--- Instructions for the task ---
Below are the records; copy exactly the stretch from the line containing "rw [decidedClass, h, if_neg" through the line containing "changeClass new m s = formAllowed", both ends included, and nothing else.

--- Dataset content ---
-- ==== Sys2Proof/Proofs/WindowClose.lean ====
section
/-! SUPPORT. The class a window close decides, and what every close leaves of the monitor and the status block, whatever the
class change does to the other blocks (R134, R136 to R139, R141). -/

namespace Sys2Proof.Machine

/-! ### The class a close decides (R137, R138) -/

/-- A class as good as the raw class, or worse than it only within 500 mV above a criterion. -/
def WithinHysteresis (c : Criteria) (m : Nat) (cls : SupplyClass) : Prop :=
  (classOf c m).code.toNat ≤ cls.code.toNat ∧
    (cls ≠ classOf c m → (c.critical ≤ m ∧ m < c.critical + 500) ∨ (c.low ≤ m ∧ m < c.low + 500))

theorem withinHysteresis_classOf (c : Criteria) (m : Nat) : WithinHysteresis c m (classOf c m) :=
  ⟨Nat.le_refl _, fun hne => absurd rfl hne⟩

/-- The criteria lie at least 1000 mV apart, so the two spans of the hysteresis do not meet. -/
theorem withinHysteresis_judgedClass {c : Criteria} (hapart : c.critical + 1000 ≤ c.low) (before : SupplyClass) (m : Nat) :
    WithinHysteresis c m (judgedClass c before m) := by
  cases before with
  | normal => exact withinHysteresis_classOf c m
  | low | critical =>
    simp only [WithinHysteresis, judgedClass, classOf]
    split_ifs <;> simp [SupplyClass.code] <;> omega

theorem decidedClass_first {u : SupplyMonitor} (h : u.firstClose = true) (m : Nat) :
    decidedClass u m = classOf u.criteria m := if_pos h

theorem decidedClass_later {u : SupplyMonitor} (h : u.firstClose = false) (m : Nat) :
    decidedClass u m = judgedClass u.criteria u.cls m := by
  rw [decidedClass, h, if_neg Bool.false_ne_true]
  cases u.cls <;> rfl

theorem withinHysteresis_decidedClass {u : SupplyMonitor} (hapart : u.criteria.critical + 1000 ≤ u.criteria.low) (m : Nat) :
    WithinHysteresis u.criteria m (decidedClass u m) := by
  cases h : u.firstClose with
  | true => exact decidedClass_first h m ▸ withinHysteresis_classOf ..
  | false => exact decidedClass_later h m ▸ withinHysteresis_judgedClass hapart ..

/-! ### A change to any class (R139) -/

/-- The Regulator's and the channels' reactions, where the new class is CRITICAL. -/
def reactedTo (new : SupplyClass) (s : State) : State := if new = .critical then reactCritical s else s

theorem changeClass_eq (new : SupplyClass) (m : Nat) (s : State) :
    changeClass new m s = formAllowed (startAfter s.smn.cls (reactedTo new (classReported new m s))) := rfl

theorem reactedTo_smn (new : SupplyClass) (s : State) : (reactedTo new s).smn = s.smn := by
  unfold reactedTo
  split_ifs
  · exact reactCritical_smn s
  · rfl

/-- A class change writes the class and nothing else of the monitor. -/
theorem changeClass_smn (new : SupplyClass) (m : Nat) (s : State) :
    (changeClass new m s).smn = { s.smn with cls := new } := by
  rw [changeClass_eq, formAllowed_smn, startAfter_eq_mem]
  exact (reactedTo_smn ..).trans (raiseEvent_smn ..)

theorem reactCritical_wf {s : State} (hm : s.mem.wf = true) : (reactCritical s).mem.wf = true := by
  have hregulator : (regulatorCritical s).mem.wf = true := by
    unfold regulatorCritical
    split_ifs
    · exact rewriteStatus_wf _ hm
    · exact hm
  exact formCut_wf (forEach_induction (P := fun u => u.mem.wf = true) (fun c _ hu => channelCritical_wf c hu) hregulator)

theorem changeClass_wf (new : SupplyClass) (m : Nat) {s : State} (hm : s.mem.wf = true) :
    (changeClass new m s).mem.wf = true := by
  have hreported : (classReported new m s).mem.wf = true := raiseEvent_wf _ _ _ _ hm
  have hreacted : (reactedTo new (classReported new m s)).mem.wf = true := by
    unfold reactedTo
    split_ifs
    · exact reactCritical_wf hreported
    · exact hreported
  rw [changeClass_eq, formAllowed_mem]
  exact (startAfter_stored _ hreacted).1

/-! ### What a close leaves (R134, R136, R141) -/

/-- The class the close of a window with minimum `m` decides, the pending criteria in force. -/
def closingClass (u : SupplyMonitor) (m : Nat) : SupplyClass := decidedClass (enterCriteria u) m

/-- The state a close reaches before it shows the class and the minimum. -/
def classSettled (m : Nat) (s : State) : State :=
  let closed := { s with smn := closedMonitor s.smn m }
  if closingClass s.smn m = s.smn.cls then closed else retarderEvent (changeClass (closingClass s.smn m) m) closed

theorem closeWindow_eq (m : Nat) (s : State) : closeWindow m s = supplyStatus (classSettled m s) := rfl

theorem classSettled_smn (m : Nat) (s : State) :
    (classSettled m s).smn = { closedMonitor s.smn m with cls := closingClass s.smn m } := by
  unfold classSettled
  split_ifs with h
  · rw [h]
    rfl
  · rw [retarderEvent_smn, changeClass_smn]

theorem classSettled_wf (m : Nat) {s : State} (hm : s.mem.wf = true) : (classSettled m s).mem.wf = true := by
  unfold classSettled
  split_ifs
  · exact hm
  · exact retarderEvent_wf (changeClass_wf _ _ hm)

theorem closeWindow_smn (m : Nat) (s : State) :
    (closeWindow m s).smn = { closedMonitor s.smn m with cls := closingClass s.smn m } := by
  rw [closeWindow_eq, supplyStatus_eq, rewriteStatus_smn, classSettled_smn]

theorem closeWindow_pcu (m : Nat) (s : State) : (closeWindow m s).pcu = s.pcu := by
  rw [closeWindow_eq, supplyStatus_eq, rewriteStatus_pcu, classSettled]
  split_ifs
  · rfl
  · rw [retarderEvent_pcu, changeClass_pcu]

theorem closeWindow_shown (m : Nat) {s : State} (hm : s.mem.wf = true) :
    HoldsAt (closeWindow m s).mem 0x5A [(closingClass s.smn m).code] ∧
      HoldsAt (closeWindow m s).mem 0x5C (le16 (BitVec.ofNat 16 m)) := by
  obtain ⟨hclass, hminimum, -⟩ := supplyStatus_stored (classSettled_wf m hm)
  rw [classSettled_smn] at hclass hminimum
  exact ⟨hclass, hminimum⟩

/-- A close that keeps the class changes the monitor and the shown fields alone. -/
theorem closeWindow_of_kept {m : Nat} {s : State} (h : closingClass s.smn m = s.smn.cls) (hm : s.mem.wf = true) :
    closeWindow m s = { s with smn := (closeWindow m s).smn, mem := (closeWindow m s).mem } ∧
      (closeWindow m s).mem.word 0x40 = s.mem.word 0x40 + 2 ∧
      KeepsOutside [(0x40, 2), (0x5A, 1), (0x5C, 2), (0x64, 4)] s.mem (closeWindow m s).mem := by
  have hsettled : closeWindow m s = supplyStatus { s with smn := closedMonitor s.smn m } :=
    (closeWindow_eq m s).trans (congrArg supplyStatus (if_pos h))
  obtain ⟨-, -, -, hedition, hkept⟩ := supplyStatus_stored (s := { s with smn := closedMonitor s.smn m }) hm
  rw [hsettled]
  exact ⟨rewriteStatus_eq .., hedition, hkept⟩

/-- The state in which the tenth sample is taken: the arbiter has acted (R96, R134). -/
def grantedState (s : State) : State := { s with pcu := granted s.clock s.pcu }

/-- The completion of the conversion that brings the last sample closes the window. -/
theorem exec_sampleCompletion_closes {code : BitVec 12} {due m : Nat} {s : State} (hheld : s.held = none)
    (hc : s.pcu.converter = .converting .supply due) (hdue : due ≤ s.clock) (hcount : 9 ≤ s.smn.count)
    (hmin : m = windowMinimum s.smn (sampleOf code.toNat)) :
    exec (.sampleCompletion code) s = .next (closeWindow m (grantedState s)) := by
  subst hmin
  exact (exec_sampleCompletion hheld hc hdue).trans (congrArg _ (takeSample_of_last (s := grantedState s) hcount))

/-- Settles O32: the tenth sample closes the window, and its minimum decides the class within the hysteresis. -/
theorem windowClose : Obligations.WindowClose := by
  intro code due m s hheld hm hc hdue hcount hmin criteria
  have hsmn : (closeWindow m (grantedState s)).smn = { closedMonitor s.smn m with cls := closingClass s.smn m } :=
    closeWindow_smn m (grantedState s)
  have hcls : (closeWindow m (grantedState s)).smn.cls = closingClass s.smn m := by rw [hsmn]
  have hpcu : (closeWindow m (grantedState s)).pcu = granted s.clock s.pcu := closeWindow_pcu m (grantedState s)
  obtain ⟨hclass, hminimum⟩ := closeWindow_shown m (s := grantedState s) hm
  refine ⟨_, exec_sampleCompletion_closes hheld hc hdue hcount hmin, ?_, fun hfirst => ?_, fun hlater => ?_,
    fun hapart => ?_, hpcu, ?_, hminimum, fun hkept => ?_⟩
  · rw [hcls, hsmn]
    rfl
  · exact hcls.trans (decidedClass_first (u := enterCriteria s.smn) hfirst m)
  · exact hcls.trans (decidedClass_later (u := enterCriteria s.smn) hlater m)
  · rw [hcls]
    exact withinHysteresis_decidedClass (u := enterCriteria s.smn) hapart m
  · rw [hcls]
    exact hclass
  · obtain ⟨hall, hrest⟩ := closeWindow_of_kept (s := grantedState s) (hcls.symm.trans hkept) hm
    rw [hpcu]
    exact ⟨hall, hrest⟩

end Sys2Proof.Machine
end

--- Result ---
  rw [decidedClass, h, if_neg Bool.false_ne_true]
  cases u.cls <;> rfl

theorem withinHysteresis_decidedClass {u : SupplyMonitor} (hapart : u.criteria.critical + 1000 ≤ u.criteria.low) (m : Nat) :
    WithinHysteresis u.criteria m (decidedClass u m) := by
  cases h : u.firstClose with
  | true => exact decidedClass_first h m ▸ withinHysteresis_classOf ..
  | false => exact decidedClass_later h m ▸ withinHysteresis_judgedClass hapart ..

/-! ### A change to any class (R139) -/

/-- The Regulator's and the channels' reactions, where the new class is CRITICAL. -/
def reactedTo (new : SupplyClass) (s : State) : State := if new = .critical then reactCritical s else s

theorem changeClass_eq (new : SupplyClass) (m : Nat) (s : State) :
    changeClass new m s = formAllowed (startAfter s.smn.cls (reactedTo new (classReported new m s))) := rfl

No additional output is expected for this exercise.